**WHAT YOU HAVE TO DO:** Find every line in the data that contains the word "theorem". Return each of those lines.

DATASET EXCERPTS START

theorem perm_enc_then_dec (us : List Agent) :
    us.Perm (List.replicate (us.count .enc) .enc ++ List.replicate (us.count .dec) .dec) := by
  refine List.perm_iff_count.2 fun u => ?_
  cases u <;> simp [List.count_replicate]

/-- Settles O22: the turns of the two units commute, and all of ENC's turns followed by all of DEC's are a permutation
of the turns on the agenda. -/
theorem anyInterleavingGivesTheSame : Obligations.AnyInterleavingGivesTheSame := by
  intro us es s hi hag
  have hp := perm_enc_then_dec us
  have hs : s.setAgenda (us.map .turn ++ es) = s := by rw [← hag]; rfl
  have hrun := run_turns_of_perm hp es hi
  rw [hs, ← hp.length_eq, List.map_append, List.map_replicate, List.map_replicate, List.append_assoc] at hrun
  exact hrun

/-! ## What the units emit (R40, R47, R51) -/

/-- Settles O11, operation by operation, from what each one can do. -/
theorem emissionCounts : Obligations.EmissionCounts := by
  intro i s t h
  cases i with
  | encByte b =>
    obtain ⟨-, ⟨-, rfl⟩ | ⟨-, rfl⟩⟩ := execEncByte_cases h
    · exact ⟨[], [], by simp [Instr.agent], by simp⟩
    · refine ⟨encFull (s.encAcc.toNat * 256 + b.toNat), [], by simp [Instr.agent], ?_, rfl⟩
      rw [length_encFull]
      split <;> simp
  | encEnd =>
    obtain ⟨-, rfl⟩ := execEncEnd_cases h
    refine ⟨encTail s.encCnt.toNat s.encAcc.toNat, [.done .ok], by simp [Instr.agent], ?_, rfl⟩
    have hn : s.encCnt.toNat ≤ 3 := Nat.le_of_lt_succ s.encCnt.isLt
    rw [length_encTail _ hn]
    split
    · simp
    · simp; omega
  | decWs c => cases h; exact ⟨[], [], by simp, rfl, rfl⟩
  | decDigit c =>
    obtain ⟨-, d, -, -, ⟨-, rfl⟩ | ⟨-, -, rfl⟩ | ⟨-, -, -, rfl⟩ | ⟨-, -, -, rfl⟩⟩ := execDecDigit_cases h
    · exact ⟨[], [], by simp, by simp⟩
    · exact ⟨[], [], by simp [Instr.agent], by simp⟩
    · exact ⟨[], [], by simp [Instr.agent], by simp⟩
    · exact ⟨bytesOf (s.decAcc.toNat * 85 + d), [], by simp [Instr.agent], by simp⟩
  | decZ =>
    obtain ⟨-, ⟨-, rfl⟩ | ⟨-, -, rfl⟩ | ⟨-, -, rfl⟩⟩ := execDecZ_cases h
    · exact ⟨[], [], by simp, by simp⟩
    · exact ⟨[0, 0, 0, 0], [], by simp [Instr.agent], by simp⟩
    · exact ⟨[], [], by simp [Instr.agent], by simp⟩
  | decBad c =>
    obtain ⟨-, ⟨-, rfl⟩ | ⟨-, rfl⟩⟩ := execDecBad_cases c h
    · exact ⟨[], [], by simp, rfl, rfl⟩
    · exact ⟨[], [], by simp [Instr.agent], rfl, rfl⟩
  | decEnd =>
    obtain ⟨⟨hn, -⟩, rfl⟩ := execDecEnd_cases h
    have hlen := length_decVerdict s.decErr s.decAcc.toNat hn
    generalize decVerdict s.decErr s.decCnt.toNat s.decAcc.toNat = verdict at hlen ⊢
    refine ⟨verdict.1, [.done verdict.2], by simp [Instr.agent], ?_, _, rfl⟩
    have small : ∀ n ≤ 3, n ∈ [0, 1, 2, 3] := by decide
    exact small _ hlen

/-- A step that is not the host's taking of a symbol only appends to the outputs. -/
theorem step_extends_out (hk : ∀ v es, s.agenda ≠ .take v :: es) (hs : step s = .next t) (u : Agent) :
    s.out u <+: t.out u := by
  obtain ⟨v, xs, ha⟩ := step_appendsTo hs hk
  exact ⟨_, (ha.out_eq hs u).symm⟩
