-- ==== Sys2Proof/WellFormed.lean ====
section
/-! DEFINITION. Which instructions the spec gives a meaning in every respect. The types of `Instr` hold
register numbers, CSR numbers and immediates to their widths; what is left to check is that a CSR
instruction names a CSR of 10_state.md R23. -/

namespace Sys2Proof

/-- The CSR number names a register of R23; any other number is outside the spec (R50). -/
def csrNumberInSpec (n : BitVec 12) : Bool :=
  (Machine.csrOfNumber? n).isSome

/-- An instruction is well formed when the CSR it names, if it names one, is a CSR of R23. -/
def Instr.wellFormed : Instr → Bool
  | .ecall => true
  | .ebreak => true
  | .sret => true
  | .mret => true
  | .csrrw _ csr _ => csrNumberInSpec csr
  | .csrrs _ csr _ => csrNumberInSpec csr
  | .csrrc _ csr _ => csrNumberInSpec csr
  | .csrrwi _ csr _ => csrNumberInSpec csr
  | .csrrsi _ csr _ => csrNumberInSpec csr
  | .csrrci _ csr _ => csrNumberInSpec csr

end Sys2Proof
end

DATASET EXCERPTS END

**FINISHED TASK:**
theorem perm_enc_then_dec (us : List Agent) :
theorem anyInterleavingGivesTheSame : Obligations.AnyInterleavingGivesTheSame := by
theorem emissionCounts : Obligations.EmissionCounts := by
theorem step_extends_out (hk : ∀ v es, s.agenda ≠ .take v :: es) (hs : step s = .next t) (u : Agent) :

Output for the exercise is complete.